In some ways, the deal harkened to the 2011 acquisition of oncology drug developer Plexxikon Inc., of Berkeley, Calif., by Japanese pharma Daiichi Sankyo Co. Ltd., of Tokyo. That transaction included $805 million up front and near-term milestones of $130 million linked to approval of a promising lead compound, PLX4032 (vemurafenib), partnered with Roche AG, of Basel, Switzerland. (See BioWorld Today, Oct. 5, 2006, and March 2, 2011.)
RBC Capital Markets analyst Michael Yee, who earlier cited a target price of $9 for Astex shares, wrote in a research note that the Astex buy “underscores our thesis of the attractiveness and scarcity value of hematological oncology assets, a positive for players in the space.”
He cited Celgene Corp., Pharmacyclics Inc., Ariad Pharmaceuticals Inc., Infinity Pharmaceuticals Inc., Seattle Genetics Inc., Ambit Biosciences Corp. and Oncothyreon Inc. as among the biotechs that might benefit from the Astex deal.

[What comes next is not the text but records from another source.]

@[simp] theorem moveTo_params (p : Phase) (s : State) : (moveTo p s).params = s.params := rfl
@[simp] theorem moveTo_regions (p : Phase) (s : State) : (moveTo p s).regions = s.regions := rfl
@[simp] theorem moveTo_life (p : Phase) (s : State) : (moveTo p s).life = s.life := rfl
@[simp] theorem moveTo_hwp (p : Phase) (s : State) : (moveTo p s).hwp = s.hwp := rfl
@[simp] theorem moveTo_clken (p : Phase) (s : State) : (moveTo p s).clken = s.clken := rfl
@[simp] theorem moveTo_fsm (p : Phase) (s : State) : (moveTo p s).fsm = s.fsm := rfl
@[simp] theorem moveTo_legMode (p : Phase) (s : State) : (moveTo p s).legMode = s.legMode := rfl
@[simp] theorem moveTo_ph (p : Phase) (s : State) : (moveTo p s).ph = p := rfl
@[simp] theorem moveTo_args (p : Phase) (s : State) : (moveTo p s).args = s.args := rfl
@[simp] theorem moveTo_leg (p : Phase) (s : State) : (moveTo p s).leg = s.leg := rfl
@[simp] theorem moveTo_rxc (p : Phase) (s : State) : (moveTo p s).rxc = s.rxc := rfl
@[simp] theorem moveTo_txc (p : Phase) (s : State) : (moveTo p s).txc = s.txc := rfl
@[simp] theorem moveTo_fifoLvl (p : Phase) (s : State) : (moveTo p s).fifoLvl = s.fifoLvl := rfl
@[simp] theorem moveTo_msgSt (p : Phase) (s : State) : (moveTo p s).msgSt = s.msgSt := rfl
@[simp] theorem moveTo_lastRes (p : Phase) (s : State) : (moveTo p s).lastRes = s.lastRes := rfl
@[simp] theorem moveTo_faults (p : Phase) (s : State) : (moveTo p s).faults = s.faults := rfl
@[simp] theorem moveTo_faultCode (p : Phase) (s : State) : (moveTo p s).faultCode = s.faultCode := rfl
@[simp] theorem moveTo_divRes (p : Phase) (s : State) : (moveTo p s).divRes = s.divRes := rfl
@[simp] theorem moveTo_minHz (p : Phase) (s : State) : (moveTo p s).minHz = s.minHz := rfl
@[simp] theorem moveTo_maxHz (p : Phase) (s : State) : (moveTo p s).maxHz = s.maxHz := rfl
@[simp] theorem moveTo_finCnt (p : Phase) (s : State) : (moveTo p s).finCnt = s.finCnt := rfl
@[simp] theorem moveTo_dmaAv (p : Phase) (s : State) : (moveTo p s).dmaAv = s.dmaAv := rfl
@[simp] theorem moveTo_scratchValid (p : Phase) (s : State) : (moveTo p s).scratchValid = s.scratchValid := rfl
@[simp] theorem moveTo_rx (p : Phase) (s : State) : (moveTo p s).rx = s.rx := rfl
@[simp] theorem moveTo_tx (p : Phase) (s : State) : (moveTo p s).tx = s.tx := rfl
@[simp] theorem moveTo_cb (p : Phase) (s : State) : (moveTo p s).cb = s.cb := rfl
@[simp] theorem moveTo_pendRx (p : Phase) (s : State) : (moveTo p s).pendRx = s.pendRx := rfl
@[simp] theorem moveTo_ssp (p : Phase) (s : State) : (moveTo p s).ssp = s.ssp := rfl
@[simp] theorem moveTo_expired (p : Phase) (s : State) : (moveTo p s).expired = s.expired := rfl
@[simp] theorem moveTo_mem (p : Phase) (s : State) : (moveTo p s).mem = s.mem := rfl
@[simp] theorem moveTo_raced (p : Phase) (s : State) : (moveTo p s).raced = s.raced := rfl
@[simp] theorem moveTo_unsettled (p : Phase) (s : State) : (moveTo p s).unsettled = s.unsettled := rfl
@[simp] theorem moveTo_draws (p : Phase) (s : State) : (moveTo p s).draws = s.draws := rfl
@[simp] theorem moveTo_answer (p : Phase) (s : State) : (moveTo p s).answer = s.answer := rfl
@[simp] theorem moveTo_hostData (p : Phase) (s : State) : (moveTo p s).hostData = s.hostData := rfl
@[simp] theorem moveTo_finLog (p : Phase) (s : State) : (moveTo p s).finLog = s.finLog := rfl
@[simp] theorem moveTo_agenda (p : Phase) (s : State) : (moveTo p s).agenda = s.agenda := rfl
@[simp] theorem moveTo_tick (p : Phase) (s : State) : (moveTo p s).tick = s.tick := rfl
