/-- The interrupt is enabled on a PIO leg alone (R95, R110). -/
theorem Cr1Inv.legMode_of_evtIrq {s : State} (h : Cr1Inv s) (he : eventEnabled s .evtIrq = true) :
    s.legMode = .pio := by
  simp only [eventEnabled, Bool.and_eq_true, beq_iff_eq] at he
  obtain ⟨hlife, hline⟩ := he
  by_contra hmode
  rw [irqLine_of_masked (h.1 hlife hmode)] at hline
  cases hline

/-- At PH = Ready the callback is pending on a DMA leg alone (R106, R124). -/
theorem PendInv.legMode_of_pendRx {s : State} (h : PendInv s) (hd : DmaInv s) (hp : s.ph = .ready)
    (he : s.pendRx = true) : s.legMode = .dma := by
  by_contra hmode
  obtain ⟨-, -, hdesc, -⟩ := ((dmaInv_iff_settled (by rw [hp]; rfl)).1 hd).2 hmode
  rw [(h.1 he).1] at hdesc
  cases hdesc

/-- Settles O58: an enabled event fixes LEGMODE, and so the leg; without a leg there is none. -/
theorem idleBlockIsQuiet : Obligations.IdleBlockIsQuiet := by
  intro s hm hd hpend hcr1 hp
  have hirq (he : eventEnabled s .evtIrq = true) : LegOn .pio s :=
    (hm.ready hp).legOn (hcr1.legMode_of_evtIrq he) (by decide)
  have hdone (he : eventEnabled s .evtDmaRxDone = true) : LegOn .dma s :=
    (hm.ready hp).legOn (hpend.legMode_of_pendRx hd hp he) (by decide)
  refine ⟨fun hidle => ⟨?_, fun i => ?_⟩, hirq, hdone⟩
  · exact ((dmaInv_iff_settled (by rw [hp]; rfl)).1 hd).quiet (hm.noLeg_of_ready hp hidle).2
  · have hnone {m : LegMode} (hleg : LegOn m s) : False := by cases hidle.symm.trans hleg.1
    cases i with
    | evtIrq => exact Bool.eq_false_iff.2 fun he => hnone (hirq he)
    | evtDmaRxDone => exact Bool.eq_false_iff.2 fun he => hnone (hdone he)
    | _ => rfl

end Sys2Proof.Machine
end

section
/-! SUPPORT. What a step of BLOCK can do to FSM and to the Finalize notifications (R107, R110, R112): keep FSM or move it
with no notification, or end a leg with exactly one. -/

namespace Sys2Proof.Machine

/-- No Finalize is sent (R15, R31). -/
def NoFinalize (s t : State) : Prop := t.finCnt = s.finCnt ∧ t.finLog = s.finLog

/-- A leg is armed: by the PIO arm, or by the last step of a DMA start (R95, R102). -/
def LegArmed (s t : State) : Prop :=
  s.fsm = .idle ∧ t.fsm = .transferActive ∧
    ((∃ d, s.ph = .transferOne (.writeCr0 d) ∧ t.legMode = .pio) ∨
      (s.ph = dmaAt (.issue .tx) ∧ t.legMode = .dma ∧ t.lastRes = .wait))

/-- The overrun branch aborts the leg (R109). -/
def LegAborted (s t : State) : Prop :=
  s.fsm = .transferActive ∧ t.fsm = .aborting ∧ s.ph = .evtIrq .writeIcr ∧ t.msgSt = .ioError

/-- An engine of EVT_IRQ has received the whole length (R108). -/
def LegReceived (s t : State) : Prop :=
  s.fsm = .transferActive ∧ t.fsm = .done ∧ (s.ph = .evtIrq (.engine .sr) ∨ s.ph = .evtIrq (.engine .push)) ∧
    t.rxc = t.leg.len

/-- A leg ends, at the last step of the DMA completion or of Finish, with one Finalize carrying MSGST (R104, R110). -/
def LegEnded (s t : State) : Prop :=
  t.fsm = .idle ∧ t.ph = .ready ∧ t.finCnt = s.finCnt + 1 ∧ t.finLog = s.msgSt :: s.finLog ∧
    ((s.fsm = .transferActive ∧ s.ph = .evtDmaRxDone .unmapTx ∧ t.rxc = t.leg.len) ∨
      ((s.fsm = .aborting ∨ s.fsm = .done) ∧ ∃ v, s.ph = .evtIrq (.cr1 (.write v))))

/-- FSM is kept, or moves without ending a leg (R107). -/
def LegGoesOn (s t : State) : Prop := t.fsm = s.fsm ∨ LegArmed s t ∨ LegAborted s t ∨ LegReceived s t

/-- A step sends no Finalize and ends no leg, or ends one (R107, R112). -/
def FsmStep (s t : State) : Prop := (NoFinalize s t ∧ LegGoesOn s t) ∨ LegEnded s t

theorem FsmStep.kept {s t : State} (h : NoFinalize s t) (hf : t.fsm = s.fsm) : FsmStep s t := .inl ⟨h, .inl hf⟩

/-- No command sends a Finalize (R15). -/
theorem BlockStep.noFinalize {i : Instr} {s t : State} (h : BlockStep i s t) (hi : isEvent i = false) :
    NoFinalize s t := by
  unfold NoFinalize
  rw [h.instrFrame.eq]
  cases i with
  | evtIrq | evtDmaRxDone => cases hi
  | _ => exact ⟨rfl, rfl⟩

/-- ATTACH runs with FSM idle, and leaves it so (R81). -/
theorem BlockStep.fsm_attach {s t : State} (hm : ModeInv s) (h : BlockStep .attach s t) : t.fsm = s.fsm := by
  cases h with
  | badState | attachStart => rfl
  | attachFirst hp | attachRx hp =>
    obtain ⟨hn, -⟩ := hm.attach hp
    split
    · rfl
    · refine (attachRelease_noLeg ?_).1.trans hn.1.symm
      exact hn
  | attachTx hp =>
    obtain ⟨hn, -⟩ := hm.attach hp
    split
    · exact hn.1.symm
    · exact (attachRelease_noLeg hn).1.trans hn.1.symm
  | attachReleased hp => exact (hm.attach hp).1.1.symm
  | engineDrain hi | engineFill hi | enginePop hi | enginePopFault hi | enginePush hi | enginePushFault hi => cases hi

On Wednesday, before the bid was confirmed, Yee also commented on the takeout chatter, suggesting a potential acquirer “could conceivably pay more than $8-9/share.” He noted that small companies are typically acquired at 50 percent to 100 percent premiums, “given their lower cost of capital and lower tuck-in type operating expenses.” Based on its pharma partners, Astex could attract interest from a number of companies, Yee predicted.
The tender offer for the outstanding shares of Astex will be pursued by Autumn Acquisition Corp., a wholly owned subsidiary of Otsuka Pharmaceutical, in turn a wholly owned subsidiary of Otsuka Holdings Co. Ltd., the holding company for the Otsuka Group, which had consolidated global sales of ¥1,218.1 billion (US$12.2 billion) in fiscal year 2012.